The TreeEntry is a datastructure used to hold relevant data to determine which scalar operations can be combined into vector operations. The log below was printed using TE.dump() on the benchmark.

==== [SLP Cost Loop] Examining TreeEntry (Idx: 0) ====
0.
Scalars: 
    %45 = load double, ptr %arrayidx23.i75, align 8, !tbaa !16
    %add.i73 = fadd double %43, %44
    %42 = phi double [ %.pre114.i65, %for.cond5.preheader.i58 ], [ %div.i86, %for.body8.i71 ]
    %41 = phi double [ %.pre115.i67, %for.cond5.preheader.i58 ], [ %46, %for.body8.i71 ]
    %46 = load double, ptr %arrayidx40.i80, align 8, !tbaa !16
    %40 = phi double [ %.pre116.i68, %for.cond5.preheader.i58 ], [ %39, %for.body8.i71 ]
    %39 = phi double [ %.pre117.i70, %for.cond5.preheader.i58 ], [ %47, %for.body8.i71 ]
    %47 = load double, ptr %arrayidx60.i84, align 8, !tbaa !16
State: NeedToGather
MainOp: NULL
AltOp: NULL
VectorizedValue: NULL
ReuseShuffleIndices: Empty
ReorderIndices: 
UserTreeIndex: <invalid>

I’m not a 100% sure why there are phi instructions within Scalars, but I’m fairly sure it’s because the function matchOrderedReduction, which is responsible for finding ordered operations, walks back to the root of the instructions. The comments on this function may explain this better.

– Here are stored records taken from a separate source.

/-- The event of the newest record. -/
def lastEvent (s : State) : Option Event := s.trace.head?.map (·.event)

/-! ### WellFormed refuses -/

theorem test_wf_refuses_funct_of_add : (Instr.unrecognizedFunct 1 2 3 0 0x20).wellFormed = false := by decide
theorem test_wf_refuses_funct_of_sub : (Instr.unrecognizedFunct 1 2 3 0 0x22).wellFormed = false := by decide
theorem test_wf_refuses_known_opcodes :
    [0x00, 0x04, 0x08, 0x23, 0x2B].all (fun c => !(Instr.unrecognizedOpcode c 1 2 3 0 0).wellFormed) = true := by decide
theorem test_wf_admits_neighbours : ((Instr.unrecognizedFunct 1 2 3 0 0x21).wellFormed &&
    (Instr.unrecognizedOpcode 0x09 1 2 3 0 0).wellFormed) = true := by decide

/-! ### Decoding, words of 95_test_vectors.md 2.1, bit by bit (opcode, rs, rt, then rd, shamt, funct or imm) -/

theorem test_decode_add : decode 0b000000_01000_01001_01011_00000_100000 = .add 11 8 9 0 := by decide
theorem test_decode_add_ignores_shamt : decode 0b000000_01000_01001_01011_00010_100000 = .add 11 8 9 2 := by decide
theorem test_decode_sub : decode 0b000000_01000_01001_01011_00000_100010 = .sub 11 8 9 0 := by decide
theorem test_decode_addi : decode 0b001000_01000_00111_1111111111111111 = .addi 7 8 0xFFFF := by decide
theorem test_decode_beq : decode 0b000100_01000_01001_0000000000000010 = .beq 8 9 2 := by decide
theorem test_decode_sw : decode 0b101011_01000_01001_0000000000000100 = .sw 9 4 8 := by decide
theorem test_decode_lw : decode 0b100011_01000_01010_0000000000000100 = .lw 10 4 8 := by decide
theorem test_decode_zero_word : decode 0x00000000 = .unrecognizedFunct 0 0 0 0 0 := by decide
theorem test_decode_syscall_is_unrecognized_funct : decode 0x0000000C = .unrecognizedFunct 0 0 0 0 0x0C := by decide
theorem test_decode_jump_is_unrecognized_opcode : decode 0x08000000 = .unrecognizedOpcode 0x02 0 0 0 0 0 := by decide
theorem test_decode_bytes_big_endian :
    decodeBytes [0x20, 0x08, 0x00, 0x05, 0xAA] = .ok (.addi 8 0 5, [0xAA]) := by decide
theorem test_decode_too_few_bytes : decodeBytes [0x20, 0x08, 0x00] = .error (.tooFewBytes 3) := by decide
theorem test_encode_sw : encode (.sw 9 4 8) = 0xAD090004 := by decide
theorem test_decode_table_word : decodeTableWord 32 0x01095820 = some (.add 11 8 9 0) := by decide

/-! ### One step, results of 95_test_vectors.md 2.2 to 2.5 -/

theorem test_add_overflow_wraps :
    (after (start 0 0x01095820 [(8, 0x7FFFFFFF), (9, 1)])).reg 11 = 0x80000000 := by decide
theorem test_add_reads_before_writing : (after (start 0 0x01084020 [(8, 0x40000000)])).reg 8 = 0x80000000 := by decide
theorem test_add_to_zero_register : (after (start 0 0x01090020 [(8, 5), (9, 3)])).reg 0 = 0 := by decide
theorem test_sub_order : (after (start 0 0x01095822 [(8, 3), (9, 5)])).reg 11 = 0xFFFFFFFE := by decide
theorem test_addi_negative : (after (start 0 0x2128FFFF [(9, 0x80000000)])).reg 8 = 0x7FFFFFFF := by decide
theorem test_addi_overflow : (after (start 0 0x21280001 [(9, 0x7FFFFFFF)])).reg 8 = 0x80000000 := by decide
theorem test_beq_taken : (after (start 8 0x11090002 [(8, 7), (9, 7)])).pc = 20 := by decide
theorem test_beq_backward_wraps : (after (start 4 0x1109FFFD [])).pc = 0xFFFFFFFC := by decide
theorem test_sw_last_word : ((after (start 0 0xAD09FFFC [(8, 0x1000), (9, 0x12345678)])).mem.read 4092,
    (after (start 0 0xAD09FFFC [(8, 0x1000), (9, 0x12345678)])).mem.read 4095) = (0x12, 0x78) := by decide
theorem test_sw_one_past_end_writes_nothing :
    ((after (start 0 0xAC090FFD [(9, 0x12345678)])).mem.read 4093,
      lastEvent (after (start 0 0xAC090FFD [(9, 0x12345678)]))) = (0, some .storeOutOfBounds) := by decide
theorem test_lw_misaligned_modular_address :
    (after (start 0 0x8D090004 [(8, 0xFFFFFFFF)])).reg 9 = 0x04000000 := by decide
theorem test_lw_address_does_not_wrap : ((after (start 0 0x8D090000 [(8, 0xFFFFFFFD), (9, 7)])).reg 9,
    lastEvent (after (start 0 0x8D090000 [(8, 0xFFFFFFFD), (9, 7)]))) = (7, some .loadOutOfBounds) := by decide
theorem test_unrecognized_funct_goes_on :
    ((after (start 12 0 [])).pc, (after (start 12 0 [])).running, (after (start 12 0 [])).cycle) =
      (16, true, 1) := by decide
theorem test_unrecognized_opcode_halts :
    ((after (start 0 0xFC000000 [])).pc, (after (start 0 0xFC000000 [])).running,
      (after (start 0 0xFC000000 [])).cycle) = (4, false, 1) := by decide
theorem test_sw_over_itself_shows_in_record :
    (after (start 4 0xAC090004 [(9, 0x11223344)])).trace.head?.bind (·.memWord) = some 0x11223344 := by decide
theorem test_budget_zero_runs_nothing :
    (after { start 0 0x20080005 [] with params := { memSize := 4096, maxCycles := 0 } }).pc = 0 := by decide
theorem test_loader_stops_at_end_of_memory : ((State.launch { memSize := 8, maxCycles := 1 }
    [0x01020304, 0x05060708, 0x090A0B0C]).mem).length = 8 := by decide
theorem test_image_is_applied_after_reset :
    (match clockEdges [0x20080005, 0xFC000000] [true, false, false] { core := haltedCore, loadPending := false } with
      | .next b => some (b.core.reg 8, b.core.cycle, b.core.running)
      | _ => none) = some (5, 2, false) := by decide
theorem test_withFetchWord_runs_the_word :
    (after (State.reset.withFetchWord 32 0x20080005)).reg 8 = 5 := by decide
theorem test_assembly_spelling : (Instr.addi 8 0 5).assembly = some "ADDI $t0, $zero, 5" := by decide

  /// Analyze whether \p Root forms a linearized ordered reduction chain.
  /// If \p MatchLHS is true, analyzes LHS-associated (left-linearized) chains
  /// where the chain recurses on the LHS and the RHS at each level is a leaf:
  ///   ((((v0 op v1) op v2) op v3) op v4)
  /// If \p MatchLHS is false, analyzes RHS-associated (right-linearized) chains
  /// where the chain recurses on the RHS and the LHS at each level is a leaf:
  ///   (v0 op (v1 op (v2 op (v3 op v4))))
  /// Leaf values are stored in ReducedVals.back() in accumulation order
  /// (innermost pair first, outermost last), e.g. [v0,v1,v2,v3,v4] for
  /// LHS-associated and [v4,v3,v2,v1,v0] for RHS-associated chains.
  /// \returns true if the chain is a valid ordered reduction.

The key thing to notice is that the UserTreeIndex is invalid. tryToReduceOrdered builds an isolated tree by calling V.buildTree(VL, IgnoreList) specifically for the ordered reduction candidates. Since this is the root, there is no parent, so EI (EdgeInfo) would be null.

Tracing the logs to the code

I first raised an issue and pinged the author of the commit with a kind of hacky solution. He suggested an inaccurate TTI (Target Transform Info) for this particular target.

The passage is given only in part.